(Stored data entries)
-- ==== Sys2Proof/Machine/IntLane.lean ====
section
/-! DEFINITION. Integer, bit-field, move and hard-compare instructions of the lane set (R133 to R139, R151 to R154). -/

namespace Sys2Proof.Machine

abbrev Out := Host.Outcome State Fault Refusal

/-! ### The lane functions -/

/-- Shifts by the full 32-bit count (R133). -/
def shlWord (a n : Word) : Word := if n.toNat < 32 then a <<< n.toNat else 0#32
def shrWord (a n : Word) : Word := if n.toNat < 32 then a >>> n.toNat else 0#32
def sarWord (a n : Word) : Word := a.sshiftRight (min n.toNat 31)
def rotWord (a n : Word) : Word := a.rotateLeft (n.toNat % 32)

def minS (a b : Word) : Word := if a.slt b then a else b
def maxS (a b : Word) : Word := if a.slt b then b else a
def minU (a b : Word) : Word := if a.ult b then a else b
def maxU (a b : Word) : Word := if a.ult b then b else a

/-- Bits 63:32 of the signed and unsigned products (R133). -/
def mulHighS (a b : Word) : Word := ((a.signExtend 64) * (b.signExtend 64)).extractLsb' 32 32
def mulHighU (a b : Word) : Word := ((a.zeroExtend 64) * (b.zeroExtend 64)).extractLsb' 32 32

/-- The number of 1 bits, and of leading 0 bits (R134, R155). -/
def popBits {w : Nat} (a : BitVec w) : Nat := ((List.range w).filter fun i => a.getLsbD i).length
def leadBits {w : Nat} (a : BitVec w) : Nat := w - bitLen a.toNat

/-- The control word of BFX and BFI: pos, the length that fits, S (R135). -/
def bfPos (c : Word) : Nat := (c.extractLsb' 0 5).toNat
def bfLen (c : Word) : Nat := min (min (c.extractLsb' 8 6).toNat 32) (32 - bfPos c)

def bfxWord (a c : Word) : Word :=
  let f := (a >>> bfPos c) &&& BitVec.ofNat 32 (2 ^ bfLen c - 1)
  if bfLen c = 0 then 0#32
  else if c.getLsbD 15 && f.getLsbD (bfLen c - 1) then f - BitVec.ofNat 32 (2 ^ bfLen c)
  else f

def bfiWord (a c d : Word) : Word :=
  let m := BitVec.ofNat 32 ((2 ^ bfLen c - 1) * 2 ^ bfPos c)
  (d &&& ~~~m) ||| ((a <<< bfPos c) &&& m)

/-- One byte of BSEL, with bit 7 of the byte below it (R135). -/
def bselByte (a b : Word) (j : Nat) (below : Bool) : Byte :=
  match (b.extractLsb' (3 * j) 3).toNat with
  | 4 => 0x00#8
  | 5 => 0xFF#8
  | 6 => if below then 0xFF#8 else 0x00#8
  | 7 => b.extractLsb' 24 8
  | k => a.extractLsb' (8 * k) 8

def bselWord (a b : Word) : Word :=
  let r0 := bselByte a b 0 (a.getLsbD 31)
  let r1 := bselByte a b 1 (r0.getLsbD 7)
  let r2 := bselByte a b 2 (r1.getLsbD 7)
  let r3 := bselByte a b 3 (r2.getLsbD 7)
  r3 ++ r2 ++ r1 ++ r0

def packWord (a b : Word) : Word := b.extractLsb' 0 16 ++ a.extractLsb' 0 16

def unpkWord (a b : Word) : Word :=
  let i := (b.extractLsb' 0 5).toNat
  let w := match (b.extractLsb' 5 2).toNat with | 0 => 4 | 1 => 8 | 2 => 16 | _ => 1
  if i * w < 32 then (a >>> (i * w)) &&& BitVec.ofNat 32 (2 ^ w - 1) else 0#32

/-- The comparison of a condition code 0 to 9 (R68, R139). -/
def iCond (c : Nat) (a b : Word) : Bool :=
  match c with
  | 0 => a == b
  | 1 => a != b
  | 2 => a.slt b
  | 3 => a.sle b
  | 4 => b.slt a
  | 5 => b.sle a
  | 6 => a.ult b
  | 7 => a.ule b
  | 8 => b.ult a
  | 9 => b.ule a
  | _ => false

/-- One round of Philox-4×32 (R154). -/
def philoxRound (k0 k1 c0 c1 c2 c3 : Word) : Word × Word × Word × Word :=
  let p := (0xD2511F53#64) * c0.zeroExtend 64
  let q := (0xCD9E8D57#64) * c2.zeroExtend 64
  (q.extractLsb' 32 32 ^^^ c1 ^^^ k0, q.extractLsb' 0 32, p.extractLsb' 32 32 ^^^ c3 ^^^ k1, p.extractLsb' 0 32)

/-- The rounds, with the keys bumped before each but the first. -/
def philox : Nat → Word → Word → Word × Word × Word × Word → Word × Word × Word × Word
  | 0, _, _, c => c
  | n + 1, k0, k1, (c0, c1, c2, c3) =>
    philox n (k0 + 0x9E3779B9#32) (k1 + 0xBB67AE85#32) (philoxRound k0 k1 c0 c1 c2 c3)

/-! ### Forms -/

/-- A guarded two-source instruction; the old destination is a third source where it says so. -/
def int2 (s : State) (vd va vb : Reg) (ps : PReg) (useD : Bool) (full : VReg → VReg → Option Shape)
    (f : Word → Word → Word → Word) : Out :=
  onWarp s 1 fun c => c.guarded ps.toNat fun x =>
    c.lane32 x (rn vd) ([(rn va, 1), (rn vb, 1)] ++ (if useD then [(rn vd, 1)] else []))
      (full (c.ag.reg (rn va)) (c.ag.reg (rn vb)))
      (fun i => (f (c.ag.word (rn va) i) (c.ag.word (rn vb) i) (c.ag.word (rn vd) i), 0#6))

/-- A guarded one-source instruction. -/
def int1 (s : State) (vd va : Reg) (ps : PReg) (full : VReg → Option Shape) (f : Word → Word) : Out :=
  onWarp s 1 fun c => c.guarded ps.toNat fun x =>
    c.lane32 x (rn vd) [(rn va, 1)] (full (c.ag.reg (rn va))) (fun i => (f (c.ag.word (rn va) i), 0#6))

/-- A guarded two-source instruction on pairs. -/
def int64 (s : State) (vd va vb : Reg) (ps : PReg) (keeps : Bool) (f : DWord → DWord → DWord) : Out :=
  onWarp s 1 fun c => c.guarded ps.toNat fun x =>
    let uniform := [rn va, rn va + 1, rn vb, rn vb + 1].all fun r => (c.ag.reg r).tag == 0
    let v := f (c.ag.dword (rn va) 0) (c.ag.dword (rn vb) 0)
    c.lane64 x (rn vd) [(rn va, 2), (rn vb, 2)]
      (if keeps && uniform then some (.uniform (v.extractLsb' 0 32), .uniform (v.extractLsb' 32 32)) else none)
      (fun i => (f (c.ag.dword (rn va) i) (c.ag.dword (rn vb) i), 0#6))

/-- An unguarded immediate instruction (R137). -/
def intImm (s : State) (vd va : Reg) (full : VReg → Option Shape) (f : Word → Word) : Out :=
  onWarp s 1 fun c =>
    c.lane32 c.act (rn vd) [(rn va, 1)] (full (c.ag.reg (rn va))) (fun i => (f (c.ag.word (rn va) i), 0#6))

def noShape1 (_ : VReg) : Option Shape := none
def noShape2 (_ _ : VReg) : Option Shape := none

/-! ### R133 -/

def execIadd (vd va vb : Reg) (ps : PReg) (s : State) : Out :=
  int2 s vd va vb ps false (shapeLinear (· + ·)) (fun a b _ => a + b)
def execIsub (vd va vb : Reg) (ps : PReg) (s : State) : Out :=
  int2 s vd va vb ps false (shapeLinear (· - ·)) (fun a b _ => a - b)
/-- IMUL keeps shape when one operand is UNIFORM (R46 rule 2). -/
def shapeMul (a b : VReg) : Option Shape :=
  match b.uniformWord with
  | some m => shapeScaled (· * ·) a (some m)
  | none => shapeScaled (· * ·) b a.uniformWord
def execImul (vd va vb : Reg) (ps : PReg) (s : State) : Out :=
  int2 s vd va vb ps false shapeMul (fun a b _ => a * b)
def execImulhI32 (vd va vb : Reg) (ps : PReg) (s : State) : Out :=
  int2 s vd va vb ps false noShape2 (fun a b _ => mulHighS a b)
def execImulhN32 (vd va vb : Reg) (ps : PReg) (s : State) : Out :=
  int2 s vd va vb ps false noShape2 (fun a b _ => mulHighU a b)
def execImad (vd va vb : Reg) (ps : PReg) (s : State) : Out :=
  int2 s vd va vb ps true noShape2 (fun a b d => a * b + d)
def execIminI32 (vd va vb : Reg) (ps : PReg) (s : State) : Out :=
  int2 s vd va vb ps false noShape2 (fun a b _ => minS a b)
def execIminN32 (vd va vb : Reg) (ps : PReg) (s : State) : Out :=
  int2 s vd va vb ps false noShape2 (fun a b _ => minU a b)
def execImaxI32 (vd va vb : Reg) (ps : PReg) (s : State) : Out :=
  int2 s vd va vb ps false noShape2 (fun a b _ => maxS a b)
def execImaxN32 (vd va vb : Reg) (ps : PReg) (s : State) : Out :=
  int2 s vd va vb ps false noShape2 (fun a b _ => maxU a b)
def execLand (vd va vb : Reg) (ps : PReg) (s : State) : Out :=
  int2 s vd va vb ps false noShape2 (fun a b _ => a &&& b)
def execLor (vd va vb : Reg) (ps : PReg) (s : State) : Out :=
  int2 s vd va vb ps false noShape2 (fun a b _ => a ||| b)
def execLxor (vd va vb : Reg) (ps : PReg) (s : State) : Out :=
  int2 s vd va vb ps false noShape2 (fun a b _ => a ^^^ b)
def execAndn (vd va vb : Reg) (ps : PReg) (s : State) : Out :=
  int2 s vd va vb ps false noShape2 (fun a b _ => a &&& ~~~b)
def execShl (vd va vb : Reg) (ps : PReg) (s : State) : Out :=
  int2 s vd va vb ps false (fun a b => shapeScaled shlWord a b.uniformWord) (fun a b _ => shlWord a b)
def execShrN (vd va vb : Reg) (ps : PReg) (s : State) : Out :=
  int2 s vd va vb ps false noShape2 (fun a b _ => shrWord a b)
def execShrI (vd va vb : Reg) (ps : PReg) (s : State) : Out :=
  int2 s vd va vb ps false noShape2 (fun a b _ => sarWord a b)
def execRot (vd va vb : Reg) (ps : PReg) (s : State) : Out :=
  int2 s vd va vb ps false noShape2 (fun a b _ => rotWord a b)

/-! ### R134, R135 -/

def execPopc (vd va : Reg) (ps : PReg) (s : State) : Out :=
  int1 s vd va ps noShape1 (fun a => BitVec.ofNat 32 (popBits a))
def execClz (vd va : Reg) (ps : PReg) (s : State) : Out :=
  int1 s vd va ps noShape1 (fun a => BitVec.ofNat 32 (leadBits a))
def execBrev (vd va : Reg) (ps : PReg) (s : State) : Out :=
  int1 s vd va ps noShape1 (fun a => a.reverse)
def execBfx (vd va vb : Reg) (ps : PReg) (s : State) : Out :=
  int2 s vd va vb ps false noShape2 (fun a b _ => bfxWord a b)
def execBfi (vd va vb : Reg) (ps : PReg) (s : State) : Out :=
  int2 s vd va vb ps true noShape2 (fun a b d => bfiWord a b d)
def execBsel (vd va vb : Reg) (ps : PReg) (s : State) : Out :=
  int2 s vd va vb ps false noShape2 (fun a b _ => bselWord a b)

/-! ### R136 -/

def execIadd64 (vd va vb : Reg) (ps : PReg) (s : State) : Out := int64 s vd va vb ps true (· + ·)
def execIsub64 (vd va vb : Reg) (ps : PReg) (s : State) : Out := int64 s vd va vb ps true (· - ·)
def execImul64 (vd va vb : Reg) (ps : PReg) (s : State) : Out := int64 s vd va vb ps false (· * ·)

/-! ### R137, R138 -/

def execIaddi (vd va : Reg) (imm : BitVec 10) (s : State) : Out :=
  intImm s vd va (fun a => shapeLinear (· + ·) a ⟨.uniform (imm.signExtend 32), 0#32⟩) (fun a => a + imm.signExtend 32)
def execAndi (vd va : Reg) (imm : BitVec 10) (s : State) : Out :=
  intImm s vd va noShape1 (fun a => a &&& imm.signExtend 32)
def execOri (vd va : Reg) (imm : BitVec 10) (s : State) : Out :=
  intImm s vd va noShape1 (fun a => a ||| imm.signExtend 32)
def execXori (vd va : Reg) (imm : BitVec 10) (s : State) : Out :=
  intImm s vd va noShape1 (fun a => a ^^^ imm.signExtend 32)
def execShli (vd va : Reg) (imm : BitVec 10) (s : State) : Out :=
  intImm s vd va (fun a => shapeScaled shlWord a (some (imm.zeroExtend 32))) (fun a => shlWord a (imm.zeroExtend 32))
def execShriN (vd va : Reg) (imm : BitVec 10) (s : State) : Out :=
  intImm s vd va noShape1 (fun a => shrWord a (imm.zeroExtend 32))
def execShriI (vd va : Reg) (imm : BitVec 10) (s : State) : Out :=
  intImm s vd va noShape1 (fun a => sarWord a (imm.zeroExtend 32))

def execMovi (vd : Reg) (imm : BitVec 17) (s : State) : Out :=
  onWarp s 1 fun c =>
    c.lane32 c.act (rn vd) [] (some (.uniform (imm.signExtend 32))) (fun _ => (imm.signExtend 32, 0#6))
def execMovi32 (vd : Reg) (ps : PReg) (imm : BitVec 32) (s : State) : Out :=
  onWarp s 3 fun c => c.guarded ps.toNat fun x =>
    c.lane32 x (rn vd) [] (some (.uniform imm)) (fun _ => (imm, 0#6))
def execMov (vd va : Reg) (ps : PReg) (s : State) : Out :=
  int1 s vd va ps (fun a => a.affinePair.map fun p => shapeOf p.1 p.2) id

/-! ### R139 -/

/-- The predicate that a hard compare writes (R139). -/
def comparePred (pd : Nat) (t poison : Bool) : Pred := ⟨hardCode t, BitVec.ofNat 8 (2 ^ pd), poison⟩

def execIcmp (cond : BitVec 4) (pd : PReg) (va vb : Reg) (ps : PReg) (s : State) : Out :=
  onWarp s 1 fun c => c.guarded ps.toNat fun x =>
    c.writePred x pd.toNat (fun i => comparePred pd.toNat (iCond cond.toNat (c.ag.word (rn va) i) (c.ag.word (rn vb) i))
      (c.ag.marked (rn va) 1 i || c.ag.marked (rn vb) 1 i)) 0#6
def execIcmpi (cond : BitVec 4) (pd : PReg) (va : Reg) (imm : BitVec 10) (s : State) : Out :=
  onWarp s 1 fun c =>
    c.writePred c.act pd.toNat (fun i => comparePred pd.toNat (iCond cond.toNat (c.ag.word (rn va) i) (imm.signExtend 32))
      (c.ag.marked (rn va) 1 i)) 0#6

/-! ### R151 to R154 -/

def execPack (vd va vb : Reg) (ps : PReg) (s : State) : Out :=
  int2 s vd va vb ps false noShape2 (fun a b _ => packWord a b)
def execUnpk (vd va vb : Reg) (ps : PReg) (s : State) : Out :=
  int2 s vd va vb ps false noShape2 (fun a b _ => unpkWord a b)

def execShape (vd va : Reg) (ps : PReg) (s : State) : Out :=
  onWarp s 1 fun c => c.guarded ps.toNat fun x =>
    let t := BitVec.ofNat 32 (c.ag.reg (rn va)).tag
    c.lane32 x (rn vd) [(rn va, 1)] (some (.uniform t)) (fun _ => (t, 0#6))

def execMovp (vd : Reg) (pa : PReg) (sel : BitVec 7) (ps : PReg) (s : State) : Out :=
  onWarp s 1 fun c => c.guarded ps.toNat fun x =>
    c.writeLanes x
      [out32 (rn vd) none
        (fun i =>
          let p := c.ag.pred pa.toNat i
          match sel.toNat with
          | 0 => p.code.zeroExtend 32
          | 1 => (p.lin ++ p.code).zeroExtend 32
          | _ => if p.holds then 1#32 else 0#32)
        (fun i => (c.ag.pred pa.toNat i).poison)] 0#6

def execRand (vd va vb : Reg) (ps : PReg) (s : State) : Out :=
  onWarp s 1 fun c => c.guarded ps.toNat fun x =>
    let r (i : Nat) := philox 10 (c.ag.word (rn va) i) (c.ag.word (rn va + 1) i)
      (c.ag.word (rn vb) i, c.ag.word (rn vb + 1) i, c.ag.word (rn vb + 2) i, c.ag.word (rn vb + 3) i)
    let mark (i : Nat) := c.ag.marked (rn va) 2 i || c.ag.marked (rn vb) 4 i
    c.writeLanes x
      [out32 (rn vd) none (fun i => (r i).1) mark, out32 (rn vd + 1) none (fun i => (r i).2.1) mark,
       out32 (rn vd + 2) none (fun i => (r i).2.2.1) mark, out32 (rn vd + 3) none (fun i => (r i).2.2.2) mark] 0#6

end Sys2Proof.Machine
end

- _What is expected_
Please give again the lines above between the line holding "- bitLen a.toNat" and the line holding "def bfLen (c", inclusive, exactly as they are and with nothing added.

- _Response to this exercise_
def leadBits {w : Nat} (a : BitVec w) : Nat := w - bitLen a.toNat

/-- The control word of BFX and BFI: pos, the length that fits, S (R135). -/
def bfPos (c : Word) : Nat := (c.extractLsb' 0 5).toNat
def bfLen (c : Word) : Nat := min (min (c.extractLsb' 8 6).toNat 32) (32 - bfPos c)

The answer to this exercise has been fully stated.